TASK ITEM:
Output the opening lines of the records exactly. End with the line that contains "let (d, l) := locateAll".

--- INFORMATION SUPPLIED Enclosed Below ---

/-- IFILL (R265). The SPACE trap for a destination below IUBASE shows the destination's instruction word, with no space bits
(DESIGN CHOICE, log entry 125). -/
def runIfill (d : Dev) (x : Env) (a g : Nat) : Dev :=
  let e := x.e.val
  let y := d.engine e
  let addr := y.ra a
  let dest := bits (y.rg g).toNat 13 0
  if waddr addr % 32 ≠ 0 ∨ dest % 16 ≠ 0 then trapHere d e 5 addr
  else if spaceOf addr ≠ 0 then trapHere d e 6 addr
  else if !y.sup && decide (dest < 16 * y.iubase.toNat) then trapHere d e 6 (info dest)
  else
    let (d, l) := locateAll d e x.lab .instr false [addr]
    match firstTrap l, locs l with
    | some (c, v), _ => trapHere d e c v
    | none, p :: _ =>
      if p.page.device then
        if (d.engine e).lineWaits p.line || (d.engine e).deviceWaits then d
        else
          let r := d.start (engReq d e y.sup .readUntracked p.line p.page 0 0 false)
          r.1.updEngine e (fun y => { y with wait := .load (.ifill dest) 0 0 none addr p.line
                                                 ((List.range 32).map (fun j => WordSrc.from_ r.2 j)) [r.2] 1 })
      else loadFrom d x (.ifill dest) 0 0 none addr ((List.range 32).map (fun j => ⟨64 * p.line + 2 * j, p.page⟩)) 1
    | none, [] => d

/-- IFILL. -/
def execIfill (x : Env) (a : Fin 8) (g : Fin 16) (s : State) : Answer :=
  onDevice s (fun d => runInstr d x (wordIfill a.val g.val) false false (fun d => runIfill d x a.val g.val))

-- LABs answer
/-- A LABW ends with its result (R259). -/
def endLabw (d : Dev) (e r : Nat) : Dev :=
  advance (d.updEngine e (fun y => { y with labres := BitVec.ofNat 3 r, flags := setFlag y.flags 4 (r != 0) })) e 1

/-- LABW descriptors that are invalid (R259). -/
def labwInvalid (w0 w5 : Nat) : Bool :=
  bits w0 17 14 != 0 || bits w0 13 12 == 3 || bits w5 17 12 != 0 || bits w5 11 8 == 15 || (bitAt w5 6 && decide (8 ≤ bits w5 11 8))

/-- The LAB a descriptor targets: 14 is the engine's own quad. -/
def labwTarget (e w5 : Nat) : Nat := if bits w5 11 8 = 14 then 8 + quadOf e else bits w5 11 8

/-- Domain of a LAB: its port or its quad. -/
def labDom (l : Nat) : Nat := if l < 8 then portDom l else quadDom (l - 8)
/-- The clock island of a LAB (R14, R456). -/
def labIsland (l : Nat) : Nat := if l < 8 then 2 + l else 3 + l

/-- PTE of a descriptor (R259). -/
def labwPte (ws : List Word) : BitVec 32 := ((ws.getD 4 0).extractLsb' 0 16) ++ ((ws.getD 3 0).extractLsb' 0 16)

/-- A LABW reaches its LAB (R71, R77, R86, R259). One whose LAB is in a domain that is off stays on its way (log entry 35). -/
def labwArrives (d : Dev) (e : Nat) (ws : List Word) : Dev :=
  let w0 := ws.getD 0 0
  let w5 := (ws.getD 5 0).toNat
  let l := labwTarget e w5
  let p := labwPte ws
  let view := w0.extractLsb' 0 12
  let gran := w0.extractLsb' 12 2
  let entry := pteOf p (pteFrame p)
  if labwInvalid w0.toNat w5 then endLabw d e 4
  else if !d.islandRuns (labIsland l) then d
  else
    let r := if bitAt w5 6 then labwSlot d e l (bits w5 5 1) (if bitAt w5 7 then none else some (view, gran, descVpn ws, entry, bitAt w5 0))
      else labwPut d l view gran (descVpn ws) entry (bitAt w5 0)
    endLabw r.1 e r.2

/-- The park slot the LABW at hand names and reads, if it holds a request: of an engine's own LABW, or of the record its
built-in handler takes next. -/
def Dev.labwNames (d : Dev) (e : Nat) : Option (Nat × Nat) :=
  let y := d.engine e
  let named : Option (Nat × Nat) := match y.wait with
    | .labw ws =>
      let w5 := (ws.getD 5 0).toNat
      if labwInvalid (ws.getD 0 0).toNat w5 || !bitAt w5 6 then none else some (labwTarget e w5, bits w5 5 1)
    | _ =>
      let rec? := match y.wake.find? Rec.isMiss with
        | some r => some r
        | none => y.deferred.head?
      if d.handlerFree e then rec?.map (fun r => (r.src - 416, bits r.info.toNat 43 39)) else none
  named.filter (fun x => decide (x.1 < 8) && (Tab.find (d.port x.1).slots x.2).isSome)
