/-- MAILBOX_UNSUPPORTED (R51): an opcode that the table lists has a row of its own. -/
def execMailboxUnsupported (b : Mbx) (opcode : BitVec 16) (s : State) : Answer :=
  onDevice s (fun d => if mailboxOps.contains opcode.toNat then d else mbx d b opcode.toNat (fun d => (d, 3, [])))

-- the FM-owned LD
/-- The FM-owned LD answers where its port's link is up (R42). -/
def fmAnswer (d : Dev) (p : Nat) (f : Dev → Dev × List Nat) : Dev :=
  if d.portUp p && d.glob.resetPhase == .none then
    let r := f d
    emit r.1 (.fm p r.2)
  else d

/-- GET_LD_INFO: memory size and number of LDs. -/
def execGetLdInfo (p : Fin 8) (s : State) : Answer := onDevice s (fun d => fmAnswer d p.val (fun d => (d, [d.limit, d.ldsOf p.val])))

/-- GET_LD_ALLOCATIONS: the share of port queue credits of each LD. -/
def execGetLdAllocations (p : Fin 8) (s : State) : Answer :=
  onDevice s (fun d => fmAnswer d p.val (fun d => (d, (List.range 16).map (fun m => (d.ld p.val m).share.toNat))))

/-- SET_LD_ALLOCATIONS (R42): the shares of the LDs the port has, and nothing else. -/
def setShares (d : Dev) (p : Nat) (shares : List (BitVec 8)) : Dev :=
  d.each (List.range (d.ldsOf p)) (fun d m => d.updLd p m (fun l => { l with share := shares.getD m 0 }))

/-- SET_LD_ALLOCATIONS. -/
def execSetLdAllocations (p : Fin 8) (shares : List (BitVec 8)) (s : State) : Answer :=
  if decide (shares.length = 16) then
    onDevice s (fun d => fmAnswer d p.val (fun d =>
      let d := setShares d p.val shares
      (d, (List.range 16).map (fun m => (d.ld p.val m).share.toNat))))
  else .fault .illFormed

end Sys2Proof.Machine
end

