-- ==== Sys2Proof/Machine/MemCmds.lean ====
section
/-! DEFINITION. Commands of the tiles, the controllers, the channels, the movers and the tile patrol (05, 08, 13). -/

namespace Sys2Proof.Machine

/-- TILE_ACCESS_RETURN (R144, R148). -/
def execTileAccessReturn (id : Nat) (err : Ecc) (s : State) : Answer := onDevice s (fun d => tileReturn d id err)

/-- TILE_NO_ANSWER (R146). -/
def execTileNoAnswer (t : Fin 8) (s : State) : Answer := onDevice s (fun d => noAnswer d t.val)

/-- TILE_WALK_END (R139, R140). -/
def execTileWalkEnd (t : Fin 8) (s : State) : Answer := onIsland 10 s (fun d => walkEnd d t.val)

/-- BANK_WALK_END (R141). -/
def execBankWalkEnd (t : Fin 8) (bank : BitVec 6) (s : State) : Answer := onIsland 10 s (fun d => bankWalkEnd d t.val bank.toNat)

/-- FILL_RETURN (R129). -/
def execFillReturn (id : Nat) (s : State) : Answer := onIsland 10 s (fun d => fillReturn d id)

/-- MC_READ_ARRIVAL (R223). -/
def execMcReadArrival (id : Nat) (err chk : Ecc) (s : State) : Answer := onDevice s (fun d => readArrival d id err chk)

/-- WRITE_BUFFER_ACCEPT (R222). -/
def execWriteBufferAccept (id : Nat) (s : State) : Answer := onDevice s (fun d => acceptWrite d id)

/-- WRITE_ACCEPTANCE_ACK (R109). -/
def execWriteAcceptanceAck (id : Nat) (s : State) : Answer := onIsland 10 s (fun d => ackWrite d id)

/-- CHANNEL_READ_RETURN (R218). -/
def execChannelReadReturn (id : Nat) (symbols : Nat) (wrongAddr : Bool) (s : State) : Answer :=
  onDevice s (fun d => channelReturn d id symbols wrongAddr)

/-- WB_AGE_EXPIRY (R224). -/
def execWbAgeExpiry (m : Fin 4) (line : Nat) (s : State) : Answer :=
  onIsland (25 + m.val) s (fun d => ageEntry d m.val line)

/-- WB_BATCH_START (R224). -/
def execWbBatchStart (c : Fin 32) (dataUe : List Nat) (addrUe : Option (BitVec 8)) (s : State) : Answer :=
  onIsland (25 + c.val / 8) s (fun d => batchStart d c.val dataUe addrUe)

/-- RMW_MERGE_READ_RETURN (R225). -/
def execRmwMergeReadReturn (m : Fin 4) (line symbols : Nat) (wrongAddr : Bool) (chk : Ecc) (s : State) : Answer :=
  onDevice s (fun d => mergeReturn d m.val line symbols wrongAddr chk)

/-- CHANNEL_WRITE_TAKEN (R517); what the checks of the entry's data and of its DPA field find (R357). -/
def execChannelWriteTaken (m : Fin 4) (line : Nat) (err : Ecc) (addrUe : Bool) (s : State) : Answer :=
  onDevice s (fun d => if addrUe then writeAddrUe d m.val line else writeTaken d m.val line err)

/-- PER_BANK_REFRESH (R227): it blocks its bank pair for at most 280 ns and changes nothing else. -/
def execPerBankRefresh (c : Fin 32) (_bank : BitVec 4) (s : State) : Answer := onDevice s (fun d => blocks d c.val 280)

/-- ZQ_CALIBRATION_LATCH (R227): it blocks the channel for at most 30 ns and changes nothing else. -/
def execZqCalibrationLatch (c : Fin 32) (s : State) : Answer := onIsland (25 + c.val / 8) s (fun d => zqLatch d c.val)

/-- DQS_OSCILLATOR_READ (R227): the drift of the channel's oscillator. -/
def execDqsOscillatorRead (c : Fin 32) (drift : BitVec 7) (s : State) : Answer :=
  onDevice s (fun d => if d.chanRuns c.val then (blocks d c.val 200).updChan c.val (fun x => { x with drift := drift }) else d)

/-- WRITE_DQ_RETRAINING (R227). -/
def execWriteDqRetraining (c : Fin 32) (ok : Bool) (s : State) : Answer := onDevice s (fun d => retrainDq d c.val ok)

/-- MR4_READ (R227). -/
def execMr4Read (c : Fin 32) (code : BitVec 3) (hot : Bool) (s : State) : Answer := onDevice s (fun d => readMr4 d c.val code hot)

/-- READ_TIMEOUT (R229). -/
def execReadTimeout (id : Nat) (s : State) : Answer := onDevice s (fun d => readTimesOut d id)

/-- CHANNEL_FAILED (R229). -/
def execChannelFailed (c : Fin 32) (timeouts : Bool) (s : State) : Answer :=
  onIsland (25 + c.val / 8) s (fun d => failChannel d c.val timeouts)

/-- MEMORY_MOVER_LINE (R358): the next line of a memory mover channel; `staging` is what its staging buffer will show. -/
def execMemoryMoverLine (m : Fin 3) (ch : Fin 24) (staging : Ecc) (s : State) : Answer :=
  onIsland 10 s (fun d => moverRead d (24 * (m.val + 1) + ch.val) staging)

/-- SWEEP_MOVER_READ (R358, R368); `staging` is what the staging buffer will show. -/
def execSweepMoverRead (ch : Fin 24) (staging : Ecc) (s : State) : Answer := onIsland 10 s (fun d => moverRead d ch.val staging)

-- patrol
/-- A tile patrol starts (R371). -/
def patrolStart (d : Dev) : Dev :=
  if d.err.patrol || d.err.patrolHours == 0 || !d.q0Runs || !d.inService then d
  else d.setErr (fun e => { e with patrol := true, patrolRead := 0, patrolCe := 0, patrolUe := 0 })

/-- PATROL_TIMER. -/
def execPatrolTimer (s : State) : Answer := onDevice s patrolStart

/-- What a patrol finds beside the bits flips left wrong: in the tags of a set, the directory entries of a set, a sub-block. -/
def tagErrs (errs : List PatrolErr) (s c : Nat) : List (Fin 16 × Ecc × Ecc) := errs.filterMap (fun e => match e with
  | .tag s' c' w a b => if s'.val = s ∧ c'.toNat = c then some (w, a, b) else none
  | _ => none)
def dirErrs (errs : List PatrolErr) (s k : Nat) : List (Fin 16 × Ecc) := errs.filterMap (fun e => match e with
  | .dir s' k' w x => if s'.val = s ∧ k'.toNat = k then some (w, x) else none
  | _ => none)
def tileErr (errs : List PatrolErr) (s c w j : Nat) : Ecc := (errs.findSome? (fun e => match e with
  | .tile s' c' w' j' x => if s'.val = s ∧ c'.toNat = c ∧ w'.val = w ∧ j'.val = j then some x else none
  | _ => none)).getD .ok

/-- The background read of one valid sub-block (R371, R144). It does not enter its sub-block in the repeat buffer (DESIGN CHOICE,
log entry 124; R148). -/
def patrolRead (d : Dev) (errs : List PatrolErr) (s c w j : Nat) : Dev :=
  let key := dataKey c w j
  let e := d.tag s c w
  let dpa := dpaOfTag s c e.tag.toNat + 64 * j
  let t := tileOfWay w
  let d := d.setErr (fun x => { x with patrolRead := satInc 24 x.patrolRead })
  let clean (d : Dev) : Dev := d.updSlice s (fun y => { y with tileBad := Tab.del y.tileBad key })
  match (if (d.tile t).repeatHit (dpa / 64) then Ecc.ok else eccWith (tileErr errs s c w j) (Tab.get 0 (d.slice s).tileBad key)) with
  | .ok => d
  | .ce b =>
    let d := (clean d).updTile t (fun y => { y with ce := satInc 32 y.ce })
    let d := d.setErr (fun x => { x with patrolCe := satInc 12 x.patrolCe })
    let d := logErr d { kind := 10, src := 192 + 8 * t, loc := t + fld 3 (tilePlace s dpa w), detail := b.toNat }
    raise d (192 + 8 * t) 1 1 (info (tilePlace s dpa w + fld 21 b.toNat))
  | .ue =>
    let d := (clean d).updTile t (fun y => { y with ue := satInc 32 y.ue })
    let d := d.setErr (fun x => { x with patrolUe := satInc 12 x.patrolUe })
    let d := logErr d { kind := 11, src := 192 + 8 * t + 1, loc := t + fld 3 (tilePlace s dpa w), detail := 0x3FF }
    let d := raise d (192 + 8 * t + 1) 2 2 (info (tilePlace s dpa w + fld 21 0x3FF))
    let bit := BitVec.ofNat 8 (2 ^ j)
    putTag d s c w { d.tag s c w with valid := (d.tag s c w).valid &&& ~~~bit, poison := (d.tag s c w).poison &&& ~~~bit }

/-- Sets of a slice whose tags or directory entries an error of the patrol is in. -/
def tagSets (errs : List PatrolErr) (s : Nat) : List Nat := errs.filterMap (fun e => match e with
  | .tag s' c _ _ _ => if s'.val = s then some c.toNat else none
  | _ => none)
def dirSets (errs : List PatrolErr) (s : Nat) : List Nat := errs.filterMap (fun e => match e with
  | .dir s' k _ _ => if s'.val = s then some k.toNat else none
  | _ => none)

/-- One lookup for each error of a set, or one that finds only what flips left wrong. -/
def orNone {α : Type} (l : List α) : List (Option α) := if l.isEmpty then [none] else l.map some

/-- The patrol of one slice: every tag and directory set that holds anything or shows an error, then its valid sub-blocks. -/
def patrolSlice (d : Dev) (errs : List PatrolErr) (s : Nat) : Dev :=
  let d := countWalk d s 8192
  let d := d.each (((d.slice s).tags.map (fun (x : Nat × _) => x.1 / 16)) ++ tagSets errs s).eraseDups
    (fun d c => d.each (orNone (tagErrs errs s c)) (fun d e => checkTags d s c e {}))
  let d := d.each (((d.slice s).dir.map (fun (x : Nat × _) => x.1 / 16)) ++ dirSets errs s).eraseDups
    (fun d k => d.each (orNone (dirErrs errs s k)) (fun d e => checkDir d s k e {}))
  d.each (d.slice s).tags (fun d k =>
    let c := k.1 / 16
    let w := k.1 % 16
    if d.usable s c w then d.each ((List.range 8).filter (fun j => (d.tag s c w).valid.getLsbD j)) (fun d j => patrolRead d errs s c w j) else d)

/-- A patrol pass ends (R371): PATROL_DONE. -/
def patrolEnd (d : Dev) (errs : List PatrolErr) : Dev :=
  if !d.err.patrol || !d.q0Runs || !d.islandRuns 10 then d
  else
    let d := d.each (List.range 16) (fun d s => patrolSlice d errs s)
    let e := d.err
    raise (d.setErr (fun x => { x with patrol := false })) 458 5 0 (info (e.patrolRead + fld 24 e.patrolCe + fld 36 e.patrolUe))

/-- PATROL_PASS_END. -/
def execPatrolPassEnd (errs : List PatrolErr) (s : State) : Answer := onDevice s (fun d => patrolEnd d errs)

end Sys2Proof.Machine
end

--- End of Enclosed INFORMATION SUPPLIED ---

ANSWER AREA:
/-- IFILL (R265). The SPACE trap for a destination below IUBASE shows the destination's instruction word, with no space bits
(DESIGN CHOICE, log entry 125). -/
def runIfill (d : Dev) (x : Env) (a g : Nat) : Dev :=
  let e := x.e.val
  let y := d.engine e
  let addr := y.ra a
  let dest := bits (y.rg g).toNat 13 0
  if waddr addr % 32 ≠ 0 ∨ dest % 16 ≠ 0 then trapHere d e 5 addr
  else if spaceOf addr ≠ 0 then trapHere d e 6 addr
  else if !y.sup && decide (dest < 16 * y.iubase.toNat) then trapHere d e 6 (info dest)
  else
    let (d, l) := locateAll d e x.lab .instr false [addr]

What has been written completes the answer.